This is the sophomore album from Harlem emcee Dave East. Breaking out in 2014 off his 8th mixtape Black Rose, this resulted in the man signing a joint deal with Def Jam Recordings & even Nas’ independently owned Mass Appeal Records as well as a spot in the iconic 2016 XXL Freshman Class. However, his full-length debut Survival wouldn’t come out until 3 years later & was very disappointing in the sense that he tried appealing to a more mainstream audience that just didn’t exist. But when Westside Gunn announced that Hoffa was being produced entirely by Harry Fraud, I went into this album wondering if it was gonna be his best yet.
“The Disappearance” is a jazzy, soulful opener addressing those who’ve been asking him what’s up with the music whereas “60 for the Lawyer” is a bluesy follow-up saying he hope someone ain’t informin’ on him. “Diamonds” has a bit of a funky feel in the production & a chipmunk soul sample for Dave to say he been legit leading into him going at his competition for the bassy trap cut “Just Another Rapper”.
Meanwhile on the guitar-driven “Go Off”, we have G Herbo tagging along to snap on their nonbelievers just before the woodwind-infused “Uncle Ric” serves as a lethal prelude to his upcoming collab EP with Benny the Butcher entitled Pablo & Blanco. Things take a more atmospheric turn for him to say he’ll take a fight to pick up “The Product” prior to Jim Jones coming into the picture to talk about their accolades for the slick “Money or Power”.
“I Can Hear the Storm” is a heart-wrenching look back at his life before making it in the music industry whereas “Dolla & a Dream” brings in a glossy trap beat to talk about doing shit cats never seen. “Count It Up” with French Montana of course serves as a sumptuous ode to stacking paper, but Cruch Calhoun’s verse on “The Win” is wack as fuck despite the celebratory tone of it.

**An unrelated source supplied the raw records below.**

theorem yieldReady_ready {c : CoreId} {lv : LevelId} {s : State} {r : Nat}
    (h : (s.level c lv).state = .wait .yielded ∨ (s.level c lv).state = .wait (.collator 6 r)) :
    Completes (.yieldReady c lv) s fun t => (t.level c lv).state = .ready := by
  have hrun : exec (.yieldReady c lv) s = .next (s.setLevelState c lv .ready) := by
    change execYieldReady c lv s = _
    unfold execYieldReady
    rcases h with h | h
    · rw [h]
    · rw [h]
      rfl
  exact ⟨_, hrun, congrArg Level.state (level_setLevelState_ready s c lv)⟩

/-! ### A lock wait that times out (R263) -/

theorem lockWaiters_of_waiters {s t : State} (h : t.col.waiters = s.col.waiters) (l : Nat) :
    t.lockWaiters l = s.lockWaiters l := by
  unfold State.lockWaiters
  rw [h]

theorem lockWaiters_setWaiters (s : State) (l k : Nat) (ws : List Nat) :
    (s.setWaiters l ws).lockWaiters k = if l = k then ws else s.lockWaiters k := Sparse.at_put ..

@[simp] theorem waiters_setLevelState (s : State) (c v : Nat) (st : LevelState) :
    (s.setLevelState c v st).col.waiters = s.col.waiters := by
  unfold State.setLevelState
  extract_lets was y
  have hy : y.col.waiters = s.col.waiters := congrArg CollState.waiters (State.setCore_col ..)
  split
  · exact (waiters_raise y 921).trans hy
  · exact hy

theorem waiters_updLevel (s : State) (c v : Nat) (f : Level → Level) : (s.updLevel c v f).col.waiters = s.col.waiters :=
  congrArg CollState.waiters (State.setCore_col ..)

/-- The answer to a request that waits for its lock. -/
theorem answerLock_waiting {s : State} {a r : Nat} (rd : Nat) (h : (s.level (a / 8) (a % 8)).state = .wait (.lock r)) :
    s.answerLock a rd = (s.updLevel (a / 8) (a % 8) fun l =>
      (l.gWrite r (gen (BitVec.ofNat 40 rd))).setZ (rd == 0)).setLevelState (a / 8) (a % 8) .ready := by
  unfold State.answerLock
  dsimp only
  rw [h]

theorem lockWaitTimeout_withdraws {c : CoreId} {lv : LevelId} {s : State} {l r : Nat}
    (hw : s.waitsOn (8 * c.val + lv.val) = some l) (hto : s.getN F.colCtl_lock_to_us 0 ≠ 0)
    (hst : (s.level c lv).state = .wait (.lock r)) :
    Completes (.lockWaitTimeout c lv) s fun t => t.lockWaiters l = (s.lockWaiters l).erase (8 * c.val + lv.val) ∧
      t.level c lv = { ((s.level c lv).gWrite r (gen 2)).setZ false with state := .ready } := by
  have hc : (8 * c.val + lv.val) / 8 = c := by omega
  have hv : (8 * c.val + lv.val) % 8 = lv := by omega
  have hrun : exec (.lockWaitTimeout c lv) s =
      .next ((s.withdraw (8 * c.val + lv.val)).answerLock (8 * c.val + lv.val) 2) := by
    change execLockWaitTimeout c lv s = _
    unfold execLockWaitTimeout
    dsimp only
    rw [hw]
    exact congrArg _ (if_neg hto)
  have hout : s.withdraw (8 * c.val + lv.val) = s.setWaiters l ((s.lockWaiters l).erase (8 * c.val + lv.val)) := by
    unfold State.withdraw
    rw [hw]
  have hlevel : ∀ ws, (s.setWaiters l ws).level c lv = s.level c lv := fun _ => rfl
  refine ⟨_, hrun, ?_⟩
  rw [hout, answerLock_waiting 2 (r := r) (by rw [hc, hv, hlevel]; exact hst), hc, hv]
  refine ⟨?_, ?_⟩
  · rw [lockWaiters_of_waiters ((waiters_setLevelState ..).trans (waiters_updLevel ..)), lockWaiters_setWaiters, if_pos rfl]
  · rw [level_setLevelState_ready, level_updLevel, if_pos rfl, hlevel]
    rfl

/-! ### What a stream reports (R249, R256) -/

/-- A field without stored bits keeps its value. -/
theorem getF_storeRw_kept {w : Nat} (s : State) (f : Field w) (i j : Nat) (v : BitVec 64)
    (h : f.reg.rwMask.extractLsb' f.lo w = 0#w) : (s.storeRw f.reg i v).getF f j = s.getF f j := by
  unfold State.storeRw State.getF
  rw [State.reg_setReg]
  split
  · next e =>
    obtain ⟨-, rfl⟩ := e
    ext k hk
    have hm := getLsbD_of_extract h hk
    rw [BitVec.getLsbD_zero] at hm
    simp only [BitVec.getElem_extractLsb', BitVec.getLsbD_or, BitVec.getLsbD_and, BitVec.getLsbD_not, hm, Bool.and_false,
      Bool.not_false, Bool.or_false]
    by_cases hlt : f.lo + k < 64
    · rw [decide_eq_true hlt, Bool.and_true, Bool.and_true]
    · rw [BitVec.getLsbD_of_ge _ _ (Nat.le_of_not_lt hlt), Bool.false_and]
  · rfl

The penultimate track “Yeah I Know” with the late Kiing Shooter is a piano trap ballad about not needing any further reminders of both of them being the shit & then the album ends with “Red Fox Restaurant”, where Dave East & Curren$y come together to express gratitude for where they’re at now in luxurious fashion.
To me, this is what Survival should’ve been & quite possibly Dave’s best work yet. Westside Gunn helps him stay true to his street roots rather than trying way too hard to appeal to wider audience in terms of his lyricism & the production that Harry Fraud brings to the table. Really hope Dave continues to travel further down this road.